What I want to do is "simulate" a disk failure and rebuild the RAID-1.
First I run these commands from the main OS:
------------------------
$> gpart show
=> 40 7501476448 nvd0 GPT (3.5T)
40 1024 1 freebsd-boot (512K)
1064 984 - free - (492K)
2048 33554432 2 freebsd-swap (16G)
33556480 7467919360 3 freebsd-zfs (3.5T)
7501475840 648 - free - (324K)
=> 40 7501476448 nvd1 GPT (3.5T)
40 1024 1 freebsd-boot (512K)
1064 984 - free - (492K)
2048 33554432 2 freebsd-swap (16G)
33556480 7467919360 3 freebsd-zfs (3.5T)
7501475840 648 - free - (324K)
$> zpool status
pool: zroot
state: ONLINE
config:
NAME STATE READ WRITE CKSUM
zroot ONLINE 0 0 0
mirror-0 ONLINE 0 0 0
nvd0p3 ONLINE 0 0 0
nvd1p3 ONLINE 0 0 0
errors: No known data errors
------------------------------
Then I boot with mfsBSD and run this command to "simulate" a disk failure:
$> gpart destroy -F nvd0
------------------------------
Then I boot again in main OS and I run these commands:
$> zpool status
pool: zroot
state: DEGRADED
status: One or more devices could not be used because the label is missing or
invalid.

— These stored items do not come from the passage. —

-- ==== Sys2Proof/Machine/RegNames.lean ====
section
/-! DEFINITION. The address of every register the spec names (page × 0x1000 + offset), under the spec's own name, and the place of every
named field in its register. A register of a repeated page takes the page's index first, a register of a repeated run its index in the run. -/

namespace Sys2Proof.Machine

/-- A field: the register's address, the lowest bit and the width. -/
structure Fld where
  addr : Nat
  lo : Nat
  width : Nat
  deriving DecidableEq, Repr
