-- ==== Sys2Proof/Machine/TypesMisc.lean ====
section
/-! DEFINITION. The parts of the state that belong to the counter groups and check-value units (chapter 21), beside their registers, and to indirect
access (chapter 02) and start-up (chapter 22). Plain data. -/

namespace Sys2Proof.Machine

/-- The counter groups: what RUN 2 is doing by group (0 none, 1 waiting for its boundary, 2 running), the cycle up to which CCLK cycles have been
counted, and the part of a CCLK cycle left over, in units of 2^-48 of the ratio. -/
structure Counters where
  phase : List Nat
  upTo : Nat
  rest : Nat
  deriving DecidableEq, Repr

/-- A memory scan of a check-value unit (R494): its first address, its length, the running register it began from, and its settings. -/
structure CvScan where
  start : Nat
  len : Nat
  ctx : Nat
  cfg : Nat
  poly : Nat
  xorout : Nat
  deriving DecidableEq, Repr

/-- An indirect access in progress (R48): a read of a word, or a store, as (domain, offset). -/
inductive IndOp where
  | read (dom off : Nat)
  | store (dom off : Nat) (v : Nat)
  deriving DecidableEq, Repr

/-- A register set of the IND page: the word it holds for IND_DATA, the access in progress, and whether its data are to be discarded (R50). -/
structure IndSet where
  word : Nat
  pending : Option IndOp
  drop : Bool
  deriving DecidableEq, Repr

/-- Indirect access: the four sets, and the words of the domains that the spec describes no further, by domain × 2^24 + offset (an unlisted word
reads `Config.indWord`). -/
structure IndUnit where
  sets : List IndSet
  ram : List (Nat × Nat)
  deriving DecidableEq, Repr

def IndUnit.blank : IndUnit := { sets := List.replicate 4 ⟨0, none, false⟩, ram := [] }

/-- Start-up and power (chapter 22): the image words pushed so far, whether main boot waits for SYS_IMG_CMD.GO, whether the main chip is held in
reset, whether a preparation for SLEEP has run, and the status that the management SPI slave returns next (R525). -/
structure Boot where
  img : List Word
  waiting : Bool
  held : Bool
  sleeping : Bool
  mgmt : Nat
  deriving DecidableEq, Repr

def Boot.blank : Boot := { img := [], waiting := false, held := false, sleeping := false, mgmt := 0 }

end Sys2Proof.Machine
end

Sufficient replicas exist for the pool to continue
functioning in a degraded state.
action: Replace the device using 'zpool replace'.
see: https://openzfs.github.io/openzfs-docs/msg/ZFS-8000-4J
config:
NAME STATE READ WRITE CKSUM
zroot DEGRADED 0 0 0
mirror-0 DEGRADED 0 0 0
nvd0 UNAVAIL 0 0 0 invalid label
nvd1p3 ONLINE 0 0 0
errors: No known data errors
$> gmirror status
Name Status Components
mirror/swap DEGRADED nvd1p2 (ACTIVE)
------------------------------
Then I backup / restore the partitions:
$> gpart backup nvd1 | gpart restore -F nvd0
$> gpart show
=> 40 7501476448 nvd1 GPT (3.5T)
40 1024 1 freebsd-boot (512K)
1064 984 - free - (492K)
2048 33554432 2 freebsd-swap (16G)
33556480 7467919360 3 freebsd-zfs (3.5T)
7501475840 648 - free - (324K)
=> 40 7501476448 nvd0 GPT (3.5T)
40 1024 1 freebsd-boot (512K)
1064 984 - free - (492K)
2048 33554432 2 freebsd-swap (16G)
33556480 7467919360 3 freebsd-zfs (3.5T)
7501475840 648 - free - (324K)
------------------------------
Without doing a "gmirror forget swap" and "gmirror insert swap /dev/nvd0p2" I see that swap is already mirrored:
$> gmirror status
Name Status Components
mirror/swap COMPLETE nvd1p2 (ACTIVE)
nvd0p2 (ACTIVE)
So first question is if the swap is mirrored automatically because nvd0 is the same disk (not replaced by a new disk).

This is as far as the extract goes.